Tesla Motors CEO Elon Musk confirmed that his firm, SpaceX, is in the early stages of developing advanced microsatellites operating in large formations, saying a formal announcement would come in two to three months.
The confirmation via Twitter came after The Wall Street Journal, citing sources familiar with the matter, reported that the project could entail 700 satellites, each weighing less than 250 pounds. That would make the constellation 10 times the size of Iridium Communications' fleet, currently the largest.
SpaceX is still in the early stages of developing advanced micro-satellites operating in large formations. Announcement in 2 to 3 months.— Elon Musk (@elonmusk) November 11, 2014
The WSJ report said Musk is working with satellite-industry veteran and former Google (NASDAQ: GOOG) executive Greg Wyler. Wyler founded WorldVu Satellites Ltd., which controls a large block of radio spectrum. Wyler brought a similar plan to Google but stayed only about a year before leaving to work with Musk, according to the Journal, which suggested that Wyler's relationship with Google may have soured in part because he wasn't sure the search giant had enough manufacturing expertise.
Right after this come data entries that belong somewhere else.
-- ==== Sys2Proof/Machine/Guard.lean ====
section
/-!
DEFINITION. The time guard (R383 to R390): its states, the widening, the judging of a measurement, the acquisition and the
step of the time base.
-/
namespace Sys2Proof.Machine

/-- The codes of `ETH_SRV_STATUS.CAUSE` (R384). -/
def gcCold : Nat := 1
def gcReset : Nat := 2
def gcMode : Nat := 3
def gcClock : Nat := 4
def gcMasterLost : Nat := 5
def gcMasterChange : Nat := 6
def gcJumpRefused : Nat := 7

/-- The record of the guard and the offset engine changed. -/
def State.modEth (s : State) (f : Eth → Eth) : State := { s with eth := f s.eth }

/-- A change of the guard's state: GEN, and one interrupt (R384). -/
def guardGo (st : Nat) (s : State) : State := irq 6 ((s.wr ETH_SRV_STATUS.STATE st).inc ETH_SRV_STATUS.GEN)

/-- T_J + W in nanoseconds. -/
def State.jumpLimit (s : State) : Nat := 1000 * s.rd ETH_SRV_CFG0.T_J + s.wide50 / 50

/-- A cause of R384: out of LOCKED into HOLDOVER, with the applied offset frozen as the holdover value (R388); in HOLDOVER
and UNSYNC it replaces CAUSE. The count of an acquisition begins anew. -/
def guardCause (cause : Nat) (s : State) : State :=
  let s := s.wr ETH_SRV_STATUS.CAUSE cause
  if s.guard = guardLocked then
    guardGo guardHoldover (s.modEth (fun e =>
      { e with hoTick := s.ticks, holdover := s.rdS CLK_TS_APPLIED.OFFSET, written := false, nAccepted := 0 }))
  else s

/-- The counted measurements are discarded (R389, R390). -/
def guardDiscard (s : State) : State := s.modEth (fun e => { e with acq := [], nAccepted := 0 })

/-- Entry to Dormant or Proof (R384, R390): the Sync under way gives no measurement. -/
def guardModeEntry (s : State) : State :=
  (guardDiscard (guardCause gcMode s)).modEth (fun e => { e with sync := none })

/-- The guard enters LOCKED: W keeps its value, and the holdover value applies until `CLK_TS_FREQ` is written (R383, R385). -/
def guardLock (s : State) : State :=
  let w := s.wide50
  let s := s.modEth (fun e => { e with kept50 := w, nAccepted := 0, lastTick := s.ticks, lost := false })
  if s.guard = guardLocked then s else guardGo guardLocked (s.modEth (fun e => { e with written := false }))

/-! ### Acquisition and step (R386) -/

/-- An integer put into a list that rises. -/
def insertInt (x : Int) : List Int → List Int
  | [] => [x]
  | y :: ys => if x ≤ y then x :: y :: ys else y :: insertInt x ys

/-- A list of integers in rising order. -/
def sortInts (xs : List Int) : List Int := xs.foldr insertInt []

/-- Twice the median. -/
def median2 (xs : List Int) : Int :=
  let ys := sortInts xs
  let n := ys.length
  if n % 2 = 1 then 2 * ys.getD (n / 2) 0 else ys.getD (n / 2 - 1) 0 + ys.getD (n / 2) 0

/-- N_ACQ; 0 stands for 16. -/
def State.nAcq (s : State) : Nat := if s.rd ETH_SRV_CFG1.N_ACQ = 0 then 16 else s.rd ETH_SRV_CFG1.N_ACQ

/-- The last N_ACQ measurements lie within ACQ_TOL of their median: an acquisition, and its median. -/
def State.acquisition (s : State) (xs : List Int) : Option Int :=
  let ys := xs.take s.nAcq
  let m := median2 ys
  if ys.length = s.nAcq ∧ ys.all (fun x => decide ((2 * x - m).natAbs ≤ 2000 * s.rd ETH_SRV_CFG1.ACQ_TOL)) then some (roundQ m 2)
  else none

/-- The time base steps forward; the step is recorded and raises one interrupt; the first one sets ACQUIRED. -/
def timeStep (ns : Nat) (s : State) : State :=
  let s := { s with timeNs := s.timeNs + ns, eth := { s.eth with stepped := s.eth.stepped + ns } }
  let s := (s.wr ETH_SRV_STEP0.NS (ns % 1000000000)).wr ETH_SRV_STEP1.SEC (ns / 1000000000 % 2 ^ 32)
  irq 6 ((s.count ETH_SRV_CNT.N_STEP).wrFlag ETH_SRV_STATUS.ACQUIRED true)

/-- The arming ends. -/
def guardDisarm (s : State) : State :=
  (s.wrFlag ETH_SRV_STATUS.ARMED false).modEth (fun e => { e with armTick := none, acq := [] })

/-- A measurement is published (R382): its offset, its delay, GEN, VALID and REFUSED. -/
def publishOffset (off : Int) (delay : Int) (refused : Bool) (s : State) : State :=
  let v := ofSigned 64 off
  let s := (s.wr ETH_SRV_OFFSET0.OFFSET (v % 2 ^ 32)).wr ETH_SRV_OFFSET1.OFFSET (v / 2 ^ 32)
  let s := (s.inc ETH_SRV_OFFSET2.GEN).wrFlag ETH_SRV_OFFSET2.VALID true
  let s := s.wrFlag ETH_SRV_OFFSET2.REFUSED refused
  let s := s.wr ETH_SRV_DELAY.D_MEAN (clampInt 0 4294967295 delay).toNat
  s.when refused (fun s => s.count ETH_SRV_CNT.N_REFUSED)

/-- A refused measurement (R385, R439): nothing is removed; LOCKED is left. -/
def guardRefuse (s : State) : State := crumbEvent SNP_CFG.EN_JUMP ETH_SRV_STATUS.reg ((guardCause gcJumpRefused s).modEth (fun e => { e with nAccepted := 0 }))

/-- An accepted measurement (R385): W ends at the first one within T_J; N_ACQ in a row end HOLDOVER. -/
def guardAccept (off : Int) (s : State) : State :=
  if s.guard = guardLocked then
    s.when (decide (off.natAbs ≤ 1000 * s.rd ETH_SRV_CFG0.T_J)) (fun s => s.modEth (fun e => { e with kept50 := 0 }))
  else
    let s := s.modEth (fun e => { e with nAccepted := e.nAccepted + 1 })
    if s.guard = guardHoldover ∧ s.nAcq ≤ s.eth.nAccepted then guardLock s else s

/-- A measurement reaches the guard (R385, R386): an acquisition is decided by its median, any other measurement by itself. -/
def guardJudge (off delay : Int) (s : State) : State :=
  let armed := s.flag ETH_SRV_STATUS.ARMED
  let s := s.modEth (fun e => { e with lastTick := s.ticks, lost := false, acq := if armed then (off :: e.acq).take 16 else [] })
  let lim : Int := (s.jumpLimit : Nat)
  match (if armed then s.acquisition s.eth.acq else none) with
  | some m =>
    if lim < m then (guardRefuse (publishOffset off delay true s)).modEth (fun e => { e with acq := [] })
    else
      let s := publishOffset off delay false s
      let s := s.when (decide (m < -lim)) (timeStep m.natAbs)
      guardDisarm (guardLock s)
  | none =>
    if off.natAbs ≤ s.jumpLimit then guardAccept off (publishOffset off delay false s)
    else guardRefuse (publishOffset off delay true s)

/-! ### Commands and time -/

/-- STEP_ARM (R387). -/
def State.stepArmRefused (s : State) : Option Nat :=
  if s.mode = .dormant ∨ s.mode = .proof then some 0x02
  else if !s.flag ETH_PTP_CFG.EN then some 0x03
  else none

/-- An accepted STEP_ARM: ARMED, and the 600 s and the search begin. -/
def guardArm (s : State) : State :=
  (s.wrFlag ETH_SRV_STATUS.ARMED true).modEth (fun e => { e with armTick := some s.ticks, acq := [] })

/-- The 600 s of an accepted STEP_ARM have passed; the arming of a cold reset has no such end. -/
def State.armOver (s : State) : Bool :=
  match s.eth.armTick with
  | some t => decide (30000000 ≤ s.ticks - t)
  | none => false

/-- The arming ends once its 600 s are over. -/
def armExpiry (s : State) : State := s.when s.armOver guardDisarm

/-- SYNC_TO has passed without a measurement (R384), for the first time since the last one; in Dormant and Proof the guard takes
none. -/
def State.syncOver (s : State) : Bool :=
  s.flag ETH_PTP_CFG.EN && !s.eth.lost && decide (s.mode ≠ .dormant) && decide (s.mode ≠ .proof) && decide (s.mode ≠ .resetSeq)
    && decide (5000 * s.rd ETH_SRV_CFG0.SYNC_TO ≤ s.ticks - s.eth.lastTick)

/-- The master is lost: LOCKED ends; in HOLDOVER and UNSYNC the cause replaces CAUSE. -/
def masterLost (s : State) : State :=
  s.when s.syncOver (fun s => (guardCause gcMasterLost s).modEth (fun e => { e with lost := true }))

/-- The guard's intervals at a tick: 600 s of an arming, SYNC_TO. -/
def guardTick (s : State) : State := masterLost (armExpiry s)

/-- A cold reset (R384, R386): UNSYNC, armed. -/
def guardCold (s : State) : State := { s with eth := default }

/-- A warm reset (R384, R387): HOLDOVER with cause RESET, no arming; ACQUIRED and the count of steps stay (R373). Its
registers stand at their reset values already. -/
def guardWarm (applied : Int) (s : State) : State :=
  let s := (s.wr ETH_SRV_STATUS.STATE guardHoldover).wr ETH_SRV_STATUS.CAUSE gcReset
  let s := s.wrFlag ETH_SRV_STATUS.ARMED false
  { s with eth := { (default : Eth) with stepped := s.eth.stepped, hoTick := s.ticks, holdover := applied } }

end Sys2Proof.Machine
end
In a reply to another Twitter user, Musk said satellites would be used to enable unfettered and low-cost Internet access. He also said the WSJ story was wrong on "several important points" but didn't go into detail.
In a research note, analysts at Jeffries International surmised that "Google Satellite" has now become "SpaceX Satellite," noting that Wyler had been talking with Google about launching a low-Earth-orbit satellite constellation using frequency in the Ku-band held by Wyler's WorldVu business. But Wyler left Google, along with two key lieutenants he had brought from O3b. At the same time, it was reported that he was speaking with SpaceX.
"We would argue that SpaceX's track record of innovation and roadmap towards reusable rockets will give it a cost advantage if (or more likely, when) it comes [time] to launch its satellite service," wrote Jeffries analyst Giles Thorne. "SpaceX has a tremendous track record now of talking up the importance of innovation and then delivering on it. When Google was at the helm, there was a real question mark as to whether the constellation would be delivered. With SpaceX, we're now sure of it."